From 1993 to 1998, Etienne-Yves Barrat was director general of the services of the Chamber of Commerce under the mandate of president Jean-Pierre Prévot. He was also an economic and social adviser for 10 years and a member of the IEDOM Council.

He then resumed his activities at the Cayenne Bar, working with Maître Hélène Sirder until his retirement at over 80 years of age. “He was a file man, a shadow worker. He carried out files in Brussels… He was passionate about his job and passionate about political life…” soberly concludes his daughter Patricia.

Former senator Antoine Karam, who lived a political partnership with Etienne-Yves Barrat, describes a very affable man who had built a very fine professional career while working with his fellow citizens.

“I worked with Maître Etienne-Yves Barrat when he was 1st Vice-President of the General Council in the 1980s during the term of office of Elie Castor. He was one of those young Guyanese who returned to the country in the years 66-67 and who got involved in politics. He was elected general councilor of the western canton of Cayenne from 1970 to 1976, he had beaten the outgoing general councilor, the irremovable Paul Rullier… A surprise! He then joined the majority of the General Council chaired by Léopold Héder accompanied by young people of the time Claude Ho A Chuck, Yves Robo and Georges Giffard. »

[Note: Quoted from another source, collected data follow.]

def execCnEnable (val : Word) (s : State) : Out := if s.awake then .next (s.cnWrite val) else .next s

/-- A write of LFT_CN_RPTR (R147). -/
def execCnRptrWrite (val : BitVec 32) (s : State) : Out :=
  if s.awake then .next (s.setReg Reg.LFT_CN_RPTR (val.setWidth 64)) else .next s

end Sys2Proof.Machine
end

In 1973, a split was created within this majority and Claude Ho A Chuck became its president. Etienne-Yves Barrat left this position in 1976 and returned to the canton of Matoury-Rémire-Montjoly in 1982, which he represented until 1988.
In 1985, he was elected 1st vice-president under the presidency of Elie Castor. Antoine Karam emphasizes:

“He was a very hard worker, who gave a lot of advice. He was a lawyer by profession and studied all the laws of decentralization related to the transfer of powers. But above all he was an excellent mediator. There were often conflicts and differences between the elected representatives of the majority, he intervened effectively. »

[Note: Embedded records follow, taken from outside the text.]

-- ==== Sys2Proof/Machine/Granary.lean ====
section
/-! DEFINITION. The Granary (R283 to R308): addresses and blocks with their versions and tags,
bindings and their planes, the chunks that enter an engine, the two passes of a step, the sending of
state copies (R300, R337), the engines' command lists, resets and patrol. -/

namespace Sys2Proof.Machine

/-! ### Addresses and blocks (R283 to R287) -/

/-- The Granary address of a channel offset. -/
def chanAddr (j off : Nat) : Nat := (16 * (off / 2 ^ 27) + j) * 2 ^ 27 + off % 2 ^ 27

/-- The channel of a Granary address, and the offset in it. -/
def addrChan (a : Nat) : Nat := a / 2 ^ 27 % 16
def addrOff (a : Nat) : Nat := a / 2 ^ 31 * 2 ^ 27 + a % 2 ^ 27

/-- The block of a Granary address. -/
def blockOf (a : Nat) : Nat := a / 256

/-- Regions that are backed (R49). -/
def backedRegions : Nat := 15872

/-- DEDUCED, log entry 20. -/
def State.gByte (s : State) (a : Nat) : Byte := SMap.get 0 s.grn.mem a
def State.gBytes (s : State) (a n : Nat) : List Byte := (List.range n).map (fun i => s.gByte (a + i))

/-- Write bytes at a Granary address; their blocks get fresh tags under a version. (DEDUCED, log entry 20) -/
def State.gWrite (s : State) (a : Nat) (l : List Byte) (version : BitVec 32) : State :=
  let blocks := if l.isEmpty then [] else (List.range (blockOf (a + l.length - 1) + 1 - blockOf a)).map (fun k => blockOf a + k)
  s.onGrn (fun g => { g with
    mem := (l.mapIdx (fun i b => (a + i, b))).foldl (fun m p => SMap.put 0 m p.1 p.2) g.mem
    ver := blocks.foldl (fun m b => SMap.put 0 m b version.toNat) g.ver
    bad := blocks.foldl (fun m b => SMap.put 0 m b 0) g.bad })

/-- Bytes from a channel offset, and their write: a range may cross into the next region. -/
def State.gChan (s : State) (j off n : Nat) : List Byte := (List.range n).map (fun i => s.gByte (chanAddr j (off + i)))
def State.gChanWrite (s : State) (j off : Nat) (l : List Byte) (version : BitVec 32) : State :=
  let k := 2 ^ 27 - off % 2 ^ 27
  (s.gWrite (chanAddr j off) (l.take k) version).gWrite (chanAddr j (off + k)) (l.drop k) version

/-- Count Granary events of a job's slot in the region of an address (R366). (DEDUCED, log entry 45) -/
def State.grnEvent (s : State) (ev n job a : Nat) : State :=
  if n = 0 then s else s.count { ev := ev, n := n, slot := s.slotOf job, region := some (a / 2 ^ 27) }
/-- DEDUCED, log entry 45. -/
def evRead : Nat := 0x0E
/-- DEDUCED, log entry 45. -/
def evWrite : Nat := 0x0F

/-- The version of a block. (DEDUCED, log entry 20) -/
def State.blockVer (s : State) (b : Nat) : BitVec 32 := BitVec.ofNat 32 (SMap.get 0 s.grn.ver b)

/-! ### Bindings (R289, R290) -/

def State.engine (s : State) (j : Nat) : Engine := SMap.get {} s.grn.engines j
def State.setEngine (s : State) (j : Nat) (e : Engine) : State :=
  s.onGrn (fun g => { g with engines := SMap.put {} g.engines j e })

def State.binding (s : State) (j b : Nat) : Binding := SMap.get {} s.grn.bindings (64 * j + b)
def State.setBinding (s : State) (j b : Nat) (x : Binding) : State :=
  s.onGrn (fun g => { g with bindings := SMap.put {} g.bindings (64 * j + b) x })

/-- The valid bindings of channel `j`, by index. -/
def State.channelBindings (s : State) (j : Nat) : List (Nat × Binding) :=
  s.grn.bindings.filterMap (fun p => if p.1 / 64 = j ∧ p.2.valid then some (p.1 % 64, p.2) else none)

/-- The valid PRIMARY bindings of a collective, by 64j + b. -/
def State.primaries (s : State) (coll : BitVec 16) : List (Nat × Binding) :=
  s.grn.bindings.filter (fun p => p.2.valid && !p.2.replica && p.2.coll == coll)

/-- Bytes of a served weight. -/
def Binding.served (b : Binding) : Nat := if b.sfmt = 0 then 2 else 1

/-- The number format of served weights. -/
def Binding.format (b : Binding) : Nat := if b.sfmt = 0 then fBf16 else if b.sfmt = 1 then fE4m3 else fE5m2

def Binding.adamw (b : Binding) : Bool := b.opt == 1

/-- Channel offsets of the planes: P0, P1, MASTER, M1, M2 and the end. -/
structure Planes where
  p0 : Nat
  p1 : Nat
  master : Nat
  m1 : Nat
  m2 : Nat
  stop : Nat
  deriving DecidableEq, Repr

def Binding.planes (b : Binding) : Planes :=
  let n := b.nchunk * b.elems
  let zs := ceilDiv (n * b.served) 65536 * 65536
  let zf := ceilDiv (4 * n) 65536 * 65536
  let base := b.basereg / 16 * 2 ^ 27
  let m1 := base + 2 * zs + zf
  { p0 := base, p1 := base + zs, master := base + 2 * zs, m1 := m1, m2 := m1 + zf,
    stop := m1 + (if b.adamw then 2 * zf else zf) }

/-- P[CUR] and P[1 − CUR]. -/
def Binding.current (b : Binding) : Nat := if b.cur then b.planes.p1 else b.planes.p0
def Binding.next (b : Binding) : Nat := if b.cur then b.planes.p0 else b.planes.p1

/-- The binding whose planes hold a channel offset. -/
def State.shardAt (s : State) (j off : Nat) : Option (Nat × Binding) :=
  (s.channelBindings j).find? (fun p => decide (p.2.planes.p0 ≤ off ∧ off < p.2.planes.stop))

Etienne-Yves Barrat was introduced to the Guiana Socialist Party in 1982 by activist Dolore Boromé. In 1988 under the banner of PSG, he ran for deputy in the second constituency and was beaten in the second round by 264 votes by Léon Bertrand. In 1989, candidate once again for the post of general councilor on the canton of Matoury now separated from Rémire-Montjoly, he does not obtain the victory against Jean-Pierre Roumillac.

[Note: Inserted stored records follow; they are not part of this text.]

-- ==== Sys2Proof/Machine/Bic.lean ====
section
/-! DEFINITION. The Bosun interrupt controller: lines (R393), sensing (R394), delivery (R395), claims and
completions (R396, R397), GDIS (R398) and the selected sources (R399). What is pending, deliverable and
presented is computed from the lines, the edges and the stacks. -/

namespace Sys2Proof.Machine

/-! ### Lines (R393) -/

/-- The event registers behind a source's line. (DEDUCED, log entry 52) -/
def lineRegs (i : Nat) : List Nat :=
  let n := i / 16
  if i < 256 then
    if i % 16 = 0 then
      (List.range 32).map (fun p => Reg.CL_SP_EVT (32 * n + p)) ++ (List.range 4).map (fun g => Reg.CL_OE_EVT (4 * n + g))
        ++ (List.range 2).map (fun x => Reg.CL_SX_EVT (2 * n + x))
    else if i % 16 = 1 then
      (List.range 32).map (fun p => Reg.CL_EG_EVT (32 * n + p)) ++ (List.range 2).map (fun x => Reg.CL_EG_EVT (512 + 2 * n + x))
    else if i % 16 = 2 then [Reg.CL_RD_EVT n]
    else if i % 16 = 3 then [Reg.DSP_EVT n]
    else []
  else if i < 272 then [Reg.GRN_EVT (i - 256)]
  else if i = 272 then [Reg.GRN_MA_EVT]
  else if i = 273 then [Reg.LFT_EVT]
  else if i = 274 then [Reg.LFT_CN_EVT]
  else if i = 275 then [Reg.SVB_EVT]
  else if i = 276 then [Reg.TBL_EVT, Reg.TBL_SH_EVT]
  else if i = 277 then [Reg.TIM_EVT]
  else if i = 278 then [Reg.TEL_EVT]
  else if i = 279 then [Reg.LFT_DMP_EVT]
  else if i = 281 then [Reg.WCH_EVT, Reg.WCH_PWREVT]
  else if i = 282 then [Reg.UZP_EVT 0, Reg.UZP_EVT 1]
  else if i = 283 then [Reg.SEC_EVT]
  else if i = 576 then [Reg.BIC_EVT]
  else []

/-- Sources that are not reserved. -/
def sourceExists (i : Nat) : Bool :=
  (decide (i < 256) && decide (i % 16 < 4)) || decide (256 ≤ i ∧ i ≤ 283) || decide (512 ≤ i ∧ i ≤ 576)

/-- The level of a source's line; a doorbell's is high only for its pulse. (DEDUCED, log entry 52) -/
def State.line (s : State) (i : Nat) : Bool :=
  if i = 280 then bitsOf (s.reg Reg.SEC_EVT).toNat 7 5 != 0
  else (lineRegs i).any (fun r => s.reg r != 0)

/-- The class of an event bit (R382). (DEDUCED, log entry 52) -/
def eventClass (r bit : Nat) : Nat :=
  if r = Reg.WCH_EVT then (if bit = 4 then 1 else if bit = 3 then 2 else 11)
  else if r = Reg.WCH_PWREVT then 11
  else if r = Reg.LFT_EVT then (if bit = 0 then 11 else 5)
  else if r = Reg.TEL_EVT then (if bit = 4 then 9 else 11)
  else if r = Reg.TBL_SH_EVT then (if bit = 1 then 7 else 11)
  else if (List.range 16).any (fun j => r == Reg.GRN_EVT j) then
    (if bit = 3 ∨ bit = 4 then 5 else if bit = 7 then 8 else 11)
  else if (List.range 16).any (fun n => r == Reg.CL_RD_EVT n) then (if bit = 0 then 8 else 11)
  else if r = Reg.UZP_EVT 0 ∨ r = Reg.UZP_EVT 1 then (if bit = 0 then 6 else 11)
  else if (List.range 512).any (fun p => r == Reg.CL_SP_EVT p) ∨ (List.range 32).any (fun x => r == Reg.CL_SX_EVT x) then
    (if bit = 0 then 6 else 11)
  else 11

/-- The first class among the events that hold a source's line. (DEDUCED, log entry 52) -/
def State.lineClass (s : State) (i : Nat) : Nat :=
  if 512 ≤ i ∧ i < 576 then 10
  else (lineRegs i).foldl (fun m r =>
    (List.range 64).foldl (fun m b => if (s.reg r).getLsbD b then min m (eventClass r b) else m) m) 11

/-! ### Pending, deliverable, presented -/

/-- A source is pending (R394). -/
def State.isPending (s : State) (i : Nat) : Bool :=
  sourceExists i && (if s.sense i = 0 then s.line i else if s.sense i = 1 then !s.line i else SMap.get false s.bic.edges i)

def State.isActive (s : State) (i : Nat) : Bool := SMap.get false s.bic.active i

/-- The stack of a core, top first, as source and PRIO (R396). -/
def State.stack (s : State) (c : Nat) : List (Nat × Nat) := SMap.get [] s.bic.nest c

/-- A core's current priority (R395). -/
def State.curPri (s : State) (c : Nat) : Nat :=
  match s.stack c with
  | x :: _ => x.2
  | [] => 0

/-- A core waits in WFI with an empty stack. (DESIGN CHOICE, log entry 13) -/
def State.coreIdle (s : State) (c : Nat) : Bool := (s.stack c).isEmpty && Config.coreInWfi c s.tick

def State.prio (s : State) (i : Nat) : Nat := s.fld (Reg.BIC_SRC i) Fld.BIC_SRC_PRIO

/-- MODINT has passed since the source's last claim. (DEDUCED, log entry 53) -/
def State.modintPassed (s : State) (i : Nat) : Bool :=
  let t := SMap.get 0 s.bic.claimed i
  t == 0 || s.since (t - 1) (usTicks (s.fld (Reg.BIC_SRC i) Fld.BIC_SRC_MODINT))

/-- A source is deliverable to core `c` (R395). (DEDUCED, log entry 53) -/
def State.deliverable (s : State) (c i : Nat) : Bool :=
  s.flag (Reg.BIC_SRC i) Fld.BIC_SRC_ENABLE && s.fld (Reg.BIC_SRC i) Fld.BIC_SRC_TARGET == c
    && s.isPending i && !s.isActive i && decide (s.curPri c < s.prio i) && (s.modintPassed i || s.coreIdle c)

/-- `i` comes before `j`: higher PRIO, then the order of R382. -/
def State.before (s : State) (i j : Nat) : Bool :=
  decide (s.prio j < s.prio i) || (s.prio i == s.prio j &&
    (decide (s.lineClass i < s.lineClass j) || (s.lineClass i == s.lineClass j && decide (i < j))))

/-- GDIS is set in this event tick: that applies before a claim (R407). -/
def State.gdisNow (s : State) : Bool :=
  s.alsoNow (fun c => match c with
    | .bicGdis on => on
    | .registerWrite _ off val => off.toNat == Reg.BIC_CTL && val.getLsbD 0
    | _ => false)

/-- The source presented to core `c` (R395, R398). (DEDUCED, log entry 53) -/
def State.presented (s : State) (c : Nat) : Option Nat :=
  if (s.reg Reg.BIC_CTL).getLsbD 0 ∨ s.gdisNow then none
  else ((List.range 577).filter (s.deliverable c)).foldl (fun a i =>
    match a with
    | none => some i
    | some j => if s.before i j then some i else a) none

/-! ### The steps -/

/-- An edge of a source's line (R394, R397); a level needs no step, for it is pending while it lasts. A
doorbell's edges are those of its sends. -/
def execBicPending (i : Fin 1024) (e : Option Edge) (s : State) : Out :=
  match e with
  | none => .next s
  | some e =>
    let rising := decide (e = .rising)
    if s.awake ∧ sourceExists i ∧ ¬(512 ≤ i.val ∧ i.val < 576) ∧ s.line i = rising then .next (s.lineEdge i rising) else .next s

/-- MODINT has passed since a claim: the source is deliverable again by R395, which the presentation computes
from the tick of the claim. (DEDUCED, log entry 53) -/
def execModintExpiry (_i : Fin 1024) (s : State) : Out := .next s

/-- What a read of BIC_CLAIM returns. -/
def State.claimWord (s : State) (c : Nat) : Word :=
  match s.presented c with
  | some i => pack [(⟨63, 1⟩, 1), (⟨0, 10⟩, i)]
  | none => 0

/-- A read of BIC_CLAIM claims the source presented (R396). -/
def State.claim (s : State) (c : Nat) : State :=
  match s.presented c with
  | none => s
  | some i =>
    let p := s.prio i
    s.onBic (fun b => { b with
      active := SMap.put false b.active i true
      edges := SMap.put false b.edges i false
      claimed := SMap.put 0 b.claimed i (s.tick + 1)
      nest := SMap.put [] b.nest c ((i, p) :: SMap.get [] b.nest c) })

def execBicClaim (c : Fin 4) (s : State) : Out :=
  if s.awake then .next ((s.claim c).answer (s.claimWord c) 0) else .next s

/-- A write of BIC_DONE (R396). -/
def State.complete (s : State) (c i : Nat) : State :=
  match s.stack c with
  | x :: l =>
    if x.1 = i then s.onBic (fun b => { b with
      nest := SMap.put [] b.nest c l
      active := SMap.put false b.active i false })
    else (s.bump Reg.BIC_OOOCNT 1).raise Reg.BIC_EVT c 11 srcBic
  | [] => (s.bump Reg.BIC_OOOCNT 1).raise Reg.BIC_EVT c 11 srcBic

def execBicDone (c : Fin 4) (i : BitVec 10) (s : State) : Out :=
  if s.awake then .next (s.complete c i.toNat) else .next s

/-- A write of BIC_PEND[w]: edge sources named by 1 bits are pending no longer (R394). -/
def State.clearPending (s : State) (w : Nat) (val : Word) : State :=
  s.onBic (fun b => { b with edges := (List.range 64).foldl (fun m i =>
    if val.getLsbD i && decide (2 ≤ s.sense (64 * w + i)) then SMap.put false m (64 * w + i) false else m) b.edges })

def execBicPendWrite (w : Fin 16) (val : Word) (s : State) : Out :=
  if s.awake then .next (s.clearPending w val) else .next s

/-- A write of BIC_CTL.GDIS (R398). -/
def execBicGdis (on : Bool) (s : State) : Out :=
  if s.awake then .next (s.setFld Reg.BIC_CTL ⟨0, 1⟩ (b2n on)) else .next s

/-- Bits set in a word. -/
def popCount (w : Word) : Nat := ((List.range 64).filter (fun i => w.getLsbD i)).length

/-- A write of BIC_WMASK: refused where it would select a 65th source (R399). -/
def State.wmaskWrite (s : State) (w : Nat) (val : Word) : State :=
  let n := ((List.range 16).map (fun k => popCount (if k = w then val else s.reg (Reg.BIC_WMASK k)))).sum
  if 64 < n then s.raise Reg.BIC_EVT 4 11 srcBic else s.setReg (Reg.BIC_WMASK w) val

def execBicWmaskWrite (w : Fin 16) (val : Word) (s : State) : Out :=
  if s.awake then .next (s.wmaskWrite w val) else .next s

/-! ### What the registers show -/

def State.pendWord (_ : State) (p : Nat → Bool) (w : Nat) : Word :=
  BitVec.ofNat 64 (((List.range 64).map (fun i => if p (64 * w + i) then 2 ^ i else 0)).sum)

/-- BIC_SRC. -/
def State.srcWord (s : State) (i : Nat) : Word :=
  Fld.BIC_SRC_ACTIVE.put (b2n (s.isActive i)) (Fld.BIC_SRC_PENDING.put (b2n (s.isPending i)) (s.reg (Reg.BIC_SRC i)))

/-- BIC_CORE. -/
def State.coreWord (s : State) (c : Nat) : Word :=
  let top := match s.stack c with
    | x :: _ => x.1
    | [] => 0
  pack [(Fld.BIC_CORE_IDLE, b2n (s.coreIdle c)), (Fld.BIC_CORE_DEPTH, (s.stack c).length), (Fld.BIC_CORE_CURPRI, s.curPri c),
    (Fld.BIC_CORE_TOP, top)]

/-- BIC_STACK: entry `k` from the bottom. -/
def State.stackWord (s : State) (c k : Nat) : Word :=
  match (s.stack c).reverse[k]? with
  | some x => pack [(⟨63, 1⟩, 1), (⟨56, 4⟩, x.2), (⟨0, 10⟩, x.1)]
  | none => 0

end Sys2Proof.Machine
end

He will not return to the forefront of the political scene.

The former president of the Territorial Collectivity of Guyana, Rodolphe Alexandre saluted his memory: “… He was a man as brilliant as he was humble and reserved, whose technicality and mastery of cases was an irreplaceable asset for all those with whom he worked, and in particular for his party, PSG… Honest and rigorous lawyer , he illustrated the court with brilliant pleadings on complex cases and brought, out of humanism and loyalty to his party, gracious assistance to many of his militants demanding more fairness…”.

The funeral of Etienne-Yves Barrat will take place on May 20 at 3 p.m. at the Saint-Sauveur cathedral in Cayenne.